- AIM OF THE EXERCISE: When you reach the line that contains "def served : Dev" in the data below, start reproducing lines exactly, and stop after the line that contains "def nv0 : Nv".

- PROVIDED DATA:

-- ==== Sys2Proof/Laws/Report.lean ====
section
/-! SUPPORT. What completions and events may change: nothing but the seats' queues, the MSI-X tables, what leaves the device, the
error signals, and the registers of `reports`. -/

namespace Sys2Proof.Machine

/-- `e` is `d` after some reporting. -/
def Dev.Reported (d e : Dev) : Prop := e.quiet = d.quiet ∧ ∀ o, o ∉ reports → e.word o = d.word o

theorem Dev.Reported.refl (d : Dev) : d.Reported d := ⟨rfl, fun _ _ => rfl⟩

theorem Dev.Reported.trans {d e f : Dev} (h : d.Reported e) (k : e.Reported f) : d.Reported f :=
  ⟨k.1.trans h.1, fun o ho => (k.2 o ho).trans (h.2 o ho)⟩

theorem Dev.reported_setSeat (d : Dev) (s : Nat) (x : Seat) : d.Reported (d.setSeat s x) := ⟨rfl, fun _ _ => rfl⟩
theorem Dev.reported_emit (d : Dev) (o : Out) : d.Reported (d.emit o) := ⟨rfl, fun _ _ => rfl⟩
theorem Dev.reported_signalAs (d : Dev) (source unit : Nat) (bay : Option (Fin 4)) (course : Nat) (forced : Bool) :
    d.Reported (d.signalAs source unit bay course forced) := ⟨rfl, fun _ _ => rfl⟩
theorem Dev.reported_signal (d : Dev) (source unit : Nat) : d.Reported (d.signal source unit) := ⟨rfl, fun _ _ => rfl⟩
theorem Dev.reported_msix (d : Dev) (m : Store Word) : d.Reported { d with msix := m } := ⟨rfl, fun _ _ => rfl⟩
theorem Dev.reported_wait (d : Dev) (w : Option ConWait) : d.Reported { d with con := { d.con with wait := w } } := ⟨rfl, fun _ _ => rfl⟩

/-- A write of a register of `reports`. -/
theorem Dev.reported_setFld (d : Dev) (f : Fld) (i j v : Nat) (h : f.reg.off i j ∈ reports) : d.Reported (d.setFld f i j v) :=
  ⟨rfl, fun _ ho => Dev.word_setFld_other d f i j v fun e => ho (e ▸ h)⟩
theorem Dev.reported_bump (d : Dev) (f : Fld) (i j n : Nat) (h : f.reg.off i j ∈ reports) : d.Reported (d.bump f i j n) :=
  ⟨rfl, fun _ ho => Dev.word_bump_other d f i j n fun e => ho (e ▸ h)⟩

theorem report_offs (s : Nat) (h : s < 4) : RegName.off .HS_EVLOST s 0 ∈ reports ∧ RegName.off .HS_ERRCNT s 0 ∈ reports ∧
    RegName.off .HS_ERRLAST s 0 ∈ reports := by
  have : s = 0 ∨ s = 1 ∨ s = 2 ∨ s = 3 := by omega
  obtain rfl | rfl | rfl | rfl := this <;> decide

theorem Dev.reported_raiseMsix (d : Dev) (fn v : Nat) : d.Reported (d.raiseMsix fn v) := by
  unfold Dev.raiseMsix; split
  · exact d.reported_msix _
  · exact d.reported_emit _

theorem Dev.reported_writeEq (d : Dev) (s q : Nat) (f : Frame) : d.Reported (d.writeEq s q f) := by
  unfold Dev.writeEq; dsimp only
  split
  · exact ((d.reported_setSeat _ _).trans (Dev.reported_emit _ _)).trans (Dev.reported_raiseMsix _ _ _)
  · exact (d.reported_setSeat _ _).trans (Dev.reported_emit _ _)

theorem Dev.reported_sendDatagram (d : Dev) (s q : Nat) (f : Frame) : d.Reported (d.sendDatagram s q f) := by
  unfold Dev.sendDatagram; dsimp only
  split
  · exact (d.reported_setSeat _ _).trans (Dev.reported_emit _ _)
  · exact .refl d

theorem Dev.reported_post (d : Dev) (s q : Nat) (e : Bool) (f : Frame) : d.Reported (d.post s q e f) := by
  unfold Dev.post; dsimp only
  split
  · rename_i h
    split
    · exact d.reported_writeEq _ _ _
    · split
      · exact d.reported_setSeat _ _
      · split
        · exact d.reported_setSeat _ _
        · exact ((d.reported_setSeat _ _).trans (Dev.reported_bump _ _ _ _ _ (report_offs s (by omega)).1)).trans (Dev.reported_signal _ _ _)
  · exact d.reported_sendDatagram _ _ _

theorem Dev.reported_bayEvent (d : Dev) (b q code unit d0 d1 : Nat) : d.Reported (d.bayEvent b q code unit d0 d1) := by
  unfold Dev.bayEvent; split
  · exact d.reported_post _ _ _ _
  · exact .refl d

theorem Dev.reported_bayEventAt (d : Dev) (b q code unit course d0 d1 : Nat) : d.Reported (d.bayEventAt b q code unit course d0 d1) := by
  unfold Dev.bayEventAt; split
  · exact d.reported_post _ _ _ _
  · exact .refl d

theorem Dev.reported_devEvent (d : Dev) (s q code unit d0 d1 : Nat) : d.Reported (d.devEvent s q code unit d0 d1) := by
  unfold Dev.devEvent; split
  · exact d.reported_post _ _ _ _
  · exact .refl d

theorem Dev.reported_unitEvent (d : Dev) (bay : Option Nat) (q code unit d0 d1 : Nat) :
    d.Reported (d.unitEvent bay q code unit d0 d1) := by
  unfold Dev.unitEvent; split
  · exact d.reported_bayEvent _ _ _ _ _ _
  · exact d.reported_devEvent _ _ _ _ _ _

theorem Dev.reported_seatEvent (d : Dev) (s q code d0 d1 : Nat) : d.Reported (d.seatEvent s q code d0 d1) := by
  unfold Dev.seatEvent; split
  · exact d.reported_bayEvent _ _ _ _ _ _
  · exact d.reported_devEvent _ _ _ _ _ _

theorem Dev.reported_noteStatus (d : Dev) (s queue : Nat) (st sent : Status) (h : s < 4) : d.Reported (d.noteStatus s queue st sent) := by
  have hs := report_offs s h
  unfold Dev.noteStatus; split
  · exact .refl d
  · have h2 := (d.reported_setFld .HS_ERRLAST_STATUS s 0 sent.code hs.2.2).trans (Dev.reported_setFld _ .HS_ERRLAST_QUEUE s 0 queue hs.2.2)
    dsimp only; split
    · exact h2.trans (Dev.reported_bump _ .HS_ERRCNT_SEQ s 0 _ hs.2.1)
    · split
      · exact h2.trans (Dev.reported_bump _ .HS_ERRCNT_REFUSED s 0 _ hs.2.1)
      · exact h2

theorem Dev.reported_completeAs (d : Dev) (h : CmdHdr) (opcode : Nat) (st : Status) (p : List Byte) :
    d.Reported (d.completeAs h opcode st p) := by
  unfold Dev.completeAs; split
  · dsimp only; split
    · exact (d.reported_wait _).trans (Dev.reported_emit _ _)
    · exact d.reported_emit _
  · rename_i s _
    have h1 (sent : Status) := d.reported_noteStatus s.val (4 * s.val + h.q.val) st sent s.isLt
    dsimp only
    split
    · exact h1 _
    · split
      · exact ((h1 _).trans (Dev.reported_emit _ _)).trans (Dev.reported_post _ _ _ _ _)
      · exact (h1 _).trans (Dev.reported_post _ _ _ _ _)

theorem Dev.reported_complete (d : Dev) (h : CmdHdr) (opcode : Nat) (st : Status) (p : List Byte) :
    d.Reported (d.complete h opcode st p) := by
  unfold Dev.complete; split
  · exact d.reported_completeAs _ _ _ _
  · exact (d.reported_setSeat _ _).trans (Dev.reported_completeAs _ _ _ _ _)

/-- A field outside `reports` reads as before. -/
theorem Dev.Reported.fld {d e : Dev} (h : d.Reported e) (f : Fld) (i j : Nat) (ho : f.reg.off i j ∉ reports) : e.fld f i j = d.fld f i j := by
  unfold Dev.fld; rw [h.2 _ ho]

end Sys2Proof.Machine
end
---
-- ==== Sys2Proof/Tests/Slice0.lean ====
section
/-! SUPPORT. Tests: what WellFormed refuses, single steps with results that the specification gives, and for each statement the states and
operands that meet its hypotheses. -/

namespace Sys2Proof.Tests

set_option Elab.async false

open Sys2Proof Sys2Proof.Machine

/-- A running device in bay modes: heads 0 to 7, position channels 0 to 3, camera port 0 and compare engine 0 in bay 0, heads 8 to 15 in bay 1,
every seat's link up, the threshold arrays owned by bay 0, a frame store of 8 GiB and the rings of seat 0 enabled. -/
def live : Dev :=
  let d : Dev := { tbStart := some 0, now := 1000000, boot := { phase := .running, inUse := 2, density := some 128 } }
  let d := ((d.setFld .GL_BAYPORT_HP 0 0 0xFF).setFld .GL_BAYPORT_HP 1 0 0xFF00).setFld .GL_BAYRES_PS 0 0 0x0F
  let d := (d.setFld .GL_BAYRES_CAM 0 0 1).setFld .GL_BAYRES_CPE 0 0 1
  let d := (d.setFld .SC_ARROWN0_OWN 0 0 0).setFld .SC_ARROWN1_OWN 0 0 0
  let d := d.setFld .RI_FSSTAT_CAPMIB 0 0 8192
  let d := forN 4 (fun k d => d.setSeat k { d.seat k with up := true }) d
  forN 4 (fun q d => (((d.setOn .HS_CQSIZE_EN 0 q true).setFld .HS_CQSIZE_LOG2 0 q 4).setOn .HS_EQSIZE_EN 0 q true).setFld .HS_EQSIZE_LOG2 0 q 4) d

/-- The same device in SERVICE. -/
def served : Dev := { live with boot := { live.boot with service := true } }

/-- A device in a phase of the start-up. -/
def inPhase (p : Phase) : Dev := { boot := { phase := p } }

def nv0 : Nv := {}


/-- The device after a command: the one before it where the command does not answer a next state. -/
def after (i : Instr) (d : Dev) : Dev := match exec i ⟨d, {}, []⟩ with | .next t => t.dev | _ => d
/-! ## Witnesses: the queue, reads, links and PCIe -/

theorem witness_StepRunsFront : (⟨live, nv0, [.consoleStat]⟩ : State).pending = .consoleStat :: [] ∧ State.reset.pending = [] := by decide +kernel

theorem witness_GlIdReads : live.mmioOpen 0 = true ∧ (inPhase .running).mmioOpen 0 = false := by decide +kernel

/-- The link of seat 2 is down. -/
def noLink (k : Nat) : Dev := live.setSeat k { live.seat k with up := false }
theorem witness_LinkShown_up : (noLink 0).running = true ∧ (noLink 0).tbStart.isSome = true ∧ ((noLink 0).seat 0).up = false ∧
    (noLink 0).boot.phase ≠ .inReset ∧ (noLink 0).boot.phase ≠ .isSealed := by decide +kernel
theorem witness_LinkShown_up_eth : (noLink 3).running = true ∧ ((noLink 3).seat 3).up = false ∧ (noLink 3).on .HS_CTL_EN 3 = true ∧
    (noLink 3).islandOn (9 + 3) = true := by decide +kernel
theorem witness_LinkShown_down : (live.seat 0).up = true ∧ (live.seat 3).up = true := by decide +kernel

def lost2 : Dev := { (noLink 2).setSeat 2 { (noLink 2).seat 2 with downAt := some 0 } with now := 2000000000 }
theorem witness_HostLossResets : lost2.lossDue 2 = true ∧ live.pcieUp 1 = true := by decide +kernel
==
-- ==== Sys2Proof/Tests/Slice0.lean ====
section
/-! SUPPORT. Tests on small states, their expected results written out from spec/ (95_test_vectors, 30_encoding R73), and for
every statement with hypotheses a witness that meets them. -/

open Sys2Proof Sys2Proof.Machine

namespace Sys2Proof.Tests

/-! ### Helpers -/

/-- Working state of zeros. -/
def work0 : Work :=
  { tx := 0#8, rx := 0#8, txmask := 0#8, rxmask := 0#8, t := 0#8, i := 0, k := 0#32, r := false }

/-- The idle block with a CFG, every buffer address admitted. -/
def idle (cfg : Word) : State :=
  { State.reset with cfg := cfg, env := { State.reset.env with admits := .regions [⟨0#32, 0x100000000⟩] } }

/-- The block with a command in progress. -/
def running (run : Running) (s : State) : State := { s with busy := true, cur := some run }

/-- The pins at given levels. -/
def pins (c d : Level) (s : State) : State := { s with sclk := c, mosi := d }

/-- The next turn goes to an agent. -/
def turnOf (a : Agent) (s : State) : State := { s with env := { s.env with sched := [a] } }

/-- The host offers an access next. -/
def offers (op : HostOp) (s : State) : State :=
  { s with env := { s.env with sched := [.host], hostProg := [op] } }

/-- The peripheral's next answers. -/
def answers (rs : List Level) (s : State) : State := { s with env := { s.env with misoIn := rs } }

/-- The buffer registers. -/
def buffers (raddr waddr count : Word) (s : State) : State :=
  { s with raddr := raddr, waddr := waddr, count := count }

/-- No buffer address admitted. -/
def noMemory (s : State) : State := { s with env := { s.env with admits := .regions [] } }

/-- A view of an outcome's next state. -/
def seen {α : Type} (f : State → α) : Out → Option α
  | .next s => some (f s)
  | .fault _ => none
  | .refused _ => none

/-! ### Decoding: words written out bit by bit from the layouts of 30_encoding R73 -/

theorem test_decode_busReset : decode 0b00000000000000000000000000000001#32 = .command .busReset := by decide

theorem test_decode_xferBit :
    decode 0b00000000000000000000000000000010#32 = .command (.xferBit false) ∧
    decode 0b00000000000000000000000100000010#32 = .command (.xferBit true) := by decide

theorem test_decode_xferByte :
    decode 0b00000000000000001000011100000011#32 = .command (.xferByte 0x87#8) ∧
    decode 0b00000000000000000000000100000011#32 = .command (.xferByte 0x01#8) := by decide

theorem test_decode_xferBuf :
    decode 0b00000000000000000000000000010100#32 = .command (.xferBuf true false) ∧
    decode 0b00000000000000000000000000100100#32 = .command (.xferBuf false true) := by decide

- RESULT:
def served : Dev := { live with boot := { live.boot with service := true } }

/-- A device in a phase of the start-up. -/
def inPhase (p : Phase) : Dev := { boot := { phase := p } }

def nv0 : Nv := {}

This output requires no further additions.